WHAT TO PRODUCE. Where does the string "rdFail" appear in the records? Copy every line that contains it.

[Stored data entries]
===

/-- R380, R395, R397, R413 to R416, R419, R420, R429, R430: the vault's own timers: a request is promoted 2,048 vc after
its acceptance; an open row closes IDLEC × 16 vc after its last access; at a debt of 8I units are committed as forced
refreshes; the neighbour tables clear after 8,192 units; a patrol scrub asks for its next burst every SCRUB_INT × 64
vc; the stack's temperature readings choose the refresh band, and two that fail in a row choose the doubled one. R162,
R380, R424 to R426, R432 to R434, Table 11.12: self-refresh is entered SRIDLE × 250 mc after the idle timer began, in
256 vc, with the debts zero, where a staged spread of VAULT starts its lock, and left 1,024 vc after an exit began, with
one REFab; full training ends 10,250,000 mc and a quick restore 250,000 mc after its start; STACK_INIT leaves every
codeword zero with its own check bits after 41,943,040 vc, and the vault runs. -/
def Obligations.VaultMaintenance : Prop :=
  (∀ (s : State) (q : Pch), s.pwr.mode ≠ .reset →
    let p := s.pch q
    (∀ id r, s.vlt.reqs.find? (fun r => r.id == id && r.presented && !r.promoted && !r.issued) = some r →
      s.vlt.st ≠ .frozen → ∃ t, exec (.promotion id) s = .next t ∧ t.now = max s.now (s.vcAt (r.accepted + 2048)) ∧
      t.vlt = { s.vlt with reqs := t.vlt.reqs, promo := t.vlt.promo } ∧
      t.vlt.reqs = s.vlt.reqs.map (fun x => if x.id = id then { x with promoted := true } else x) ∧
      t.vlt.promo = s.vlt.promo.set r.port (satAdd (s.vlt.promo.getD r.port 0) 1) ∧
      (r.port < 8 → Reported t 136 0x02) ∧ t.mem = s.mem) ∧
    (∀ (b : Fin 16) row last, p.rows.length = 16 → p.rows.getD b.val none = some (row, last) → s.vlt.st = .run →
      ∃ t, exec (.rowIdleClose q b) s = .next t ∧ t.now = max s.now (s.vcAt (last + fld s.vlt.cfg 16 8 * 16)) ∧
      (t.pch q).rows = p.rows.set b.val none ∧ Logged t q (last + fld s.vlt.cfg 16 8 * 16) 3 ∧
      (∀ o, o ≠ q → t.pch o = s.pch o) ∧ t.vlt.reqs = s.vlt.reqs ∧ t.mem = s.mem) ∧
    (s.debtRises = true → p.debt ≤ 8 * s.vlt.interval →
      ∃ t, exec (.refreshCeiling q) s = .next t ∧
      t.now = max s.now (s.vcAt (p.dAt + (8 * s.vlt.interval - p.debt))) ∧ (t.pch q).debt = 7 * s.vlt.interval ∧
      (t.pch q).owed = p.owed + 1 ∧ (t.pch q).units = p.units + 1 ∧ (t.pch q).forced = satAdd p.forced 1 ∧
      Reported t (104 + q.val) 0x10 ∧ (∀ o, o ≠ q → t.pch o = s.pch o) ∧ t.mem = s.mem) ∧
    (8192 ≤ p.units → ∃ t, exec (.nrrWindowEnd q) s = .next t ∧ t.now = s.now ∧
      t.pch q = { p with units := p.units - 8192, nrr := [] } ∧ ∀ o, o ≠ q → t.pch o = s.pch o) ∧
    (s.vlt.st = .run → s.vlt.srEntry = none → fld s.vlt.mnt 16 8 ≠ 0 → ∃ t r, exec (.scrubRead q) s = .next t ∧
      t.now = max s.now (s.vcAt (p.scrubLast + fld s.vlt.mnt 16 8 * 64)) ∧ r ∈ t.vlt.reqs ∧ r.kind = .scrub ∧ r.port = 12 ∧
      r.hint = false ∧ r.id = s.vlt.nextId ∧ (t.pch q).scrubAt = (p.scrubAt + 1) % 2 ^ 24 ∧
      2 * r.burst = galleyOf q.val (p.scrubAt / 32 % 16) (p.scrubAt / 512 % 32768) (p.scrubAt % 32) ∧
      t.vlt.idleFrom = s.vlt.idleFrom ∧ t.mem = s.mem) ∧
    (∀ (at_ : Instant) (x : Int),
      let z := s.sample at_ 17 (some (8 * x))
      z.pwr.mode ≠ .reset → z.tst.on = false → z.vlt.rdFail = false → ∃ t, exec (.temperatureReading at_ (some x)) s = .next t ∧
      t.now = z.now ∧ t.vlt.stemp = BitVec.ofInt 8 x ∧ t.vlt.badReads = 0 ∧ t.vlt.goodReads = z.vlt.goodReads + 1 ∧
      t.vlt.dbl = (if 85 ≤ x then true else if x ≤ 81 then false else z.vlt.dbl)) ∧
    (∀ at_ : Instant,
      let z := s.sample at_ 17 none
      z.pwr.mode ≠ .reset → z.vlt.badReads = 1 → ∃ t, exec (.temperatureReading at_ none) s = .next t ∧
      t.vlt.rdFail = true ∧ t.vlt.dbl = true ∧ t.vlt.stemp = z.vlt.stemp ∧ Reported t 136 0x10)) ∧
  (∀ (s : State), s.pwr.mode ≠ .reset →
    (∀ m, s.vlt.idleFrom = some m → fld s.vlt.mnt 24 8 ≠ 0 →
      let at_ := s.mcAt (m + fld s.vlt.mnt 24 8 * 250)
      let v := s.vc (s.clocks.vault.next at_)
      s.idleHolds v = true → ∃ t, exec .selfRefreshEntry s = .next t ∧ t.now = max s.now at_ ∧
      t.vlt.srEntry = some v ∧ t.vlt.srWake = none ∧ t.vlt.st = s.vlt.st ∧
      (∀ q, (t.pch q).rows = List.replicate 16 none ∧ Logged t q v 7) ∧ t.mem = s.mem ∧ t.chans = s.chans) ∧
    (∀ v, s.vlt.srEntry = some v → s.vlt.st = .run → ∃ t, exec .selfRefreshEntered s = .next t ∧
      t.now = max s.now (s.vcAt (v + 256)) ∧ t.vlt.srcnt = satAdd s.vlt.srcnt 1 ∧
      (∀ q, (t.pch q).debt = 0) ∧ t.mem = s.mem ∧
      ((s.synth 9).stagedSsc = none → t.vlt.st = .selfref) ∧
      (∀ w, (s.synth 9).stagedSsc = some w → (∀ c, (s.chan c).armed = false ∧ (s.chan c).rcd.isOpen = false) →
        (∀ r, (s.ring r).delivery = none) → t.vlt.st = .safe ∧ (t.synth 9).ssc = w ∧ (t.synth 9).st = .safe ∧
        (t.synth 9).stagedSsc = none ∧ (t.synth 9).lockStart = some t.now)) ∧
    (∀ w, s.vlt.st = .selfref → s.vlt.srWake = some w → s.vlt.srExit = none → ∃ t, exec .selfRefreshExit s = .next t ∧
      t.vlt = { s.vlt with srExit := some (max w ((s.vlt.srEntry.map (· + 256)).getD w)) } ∧ t.mem = s.mem) ∧
    (∀ v, s.vlt.srExit = some v → ∃ t, exec .selfRefreshExitDone s = .next t ∧ t.now = max s.now (s.vcAt (v + 1024)) ∧
      t.vlt.st = (if s.vlt.st = .frozen then .frozen else .run) ∧ t.vlt.srEntry = none ∧ t.vlt.srExit = none ∧
      (∀ q, (t.pch q).debt = 0 ∧ (t.pch q).nrr = [] ∧ Logged t q (v + 1024) 5) ∧ t.mem = s.mem) ∧
    (∀ m lanes passed, s.vlt.trnStart = some (m, false) →
      let ok := passed = true ∧ lanes.length = 1152 ∧ ∀ w ∈ lanes, w.getLsbD 0 = true ∧ 20 ≤ fld w 4 8
      ∃ t, exec (.trainingEnd lanes passed) s = .next t ∧ t.now = max s.now (s.mcAt (m + 10250000)) ∧
      t.vlt.trnStart = none ∧ t.vlt.trnLanes = lanes ∧ t.vlt.st = s.vlt.st ∧
      (ok → t.vlt.trnResult = (if s.nvm.rfail then 3 else 1) ∧ t.nvm = s.nvm) ∧
      (¬ok → t.vlt.trnResult = 4 ∧ t.nvm.phase = 0xF ∧ t.nvm.why = 9 ∧ Reported t 137 0x04)) ∧
    (∀ m verified, s.vlt.trnStart = some (m, true) → ∃ t, exec (.quickRestoreEnd verified) s = .next t ∧
      t.now = max s.now (s.mcAt (m + 250000)) ∧
      (verified = true → t.vlt.trnResult = 2 ∧ t.vlt.trnStart = none) ∧
      (verified = false → t.nvm.rfail = true ∧ t.vlt.trnStart = some (m + 250000, false) ∧ Reported t 137 0x08)) ∧
    (∀ v, s.vlt.initStart = some v → ∃ t, exec .stackInitEnd s = .next t ∧ t.now = max s.now (s.vcAt (v + 41943040)) ∧
      t.vlt.st = .run ∧ t.vlt.initStart = none ∧ (∀ a, t.byte a = 0) ∧
      (∀ g, t.stored g = (checkBits g 0 ++ (0 : Qword) : BitVec (16 + 128))) ∧ t.chans = s.chans))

===

EXERCISE ANSWER.
      z.pwr.mode ≠ .reset → z.tst.on = false → z.vlt.rdFail = false → ∃ t, exec (.temperatureReading at_ (some x)) s = .next t ∧
      t.vlt.rdFail = true ∧ t.vlt.dbl = true ∧ t.vlt.stemp = z.vlt.stemp ∧ Reported t 136 0x10)) ∧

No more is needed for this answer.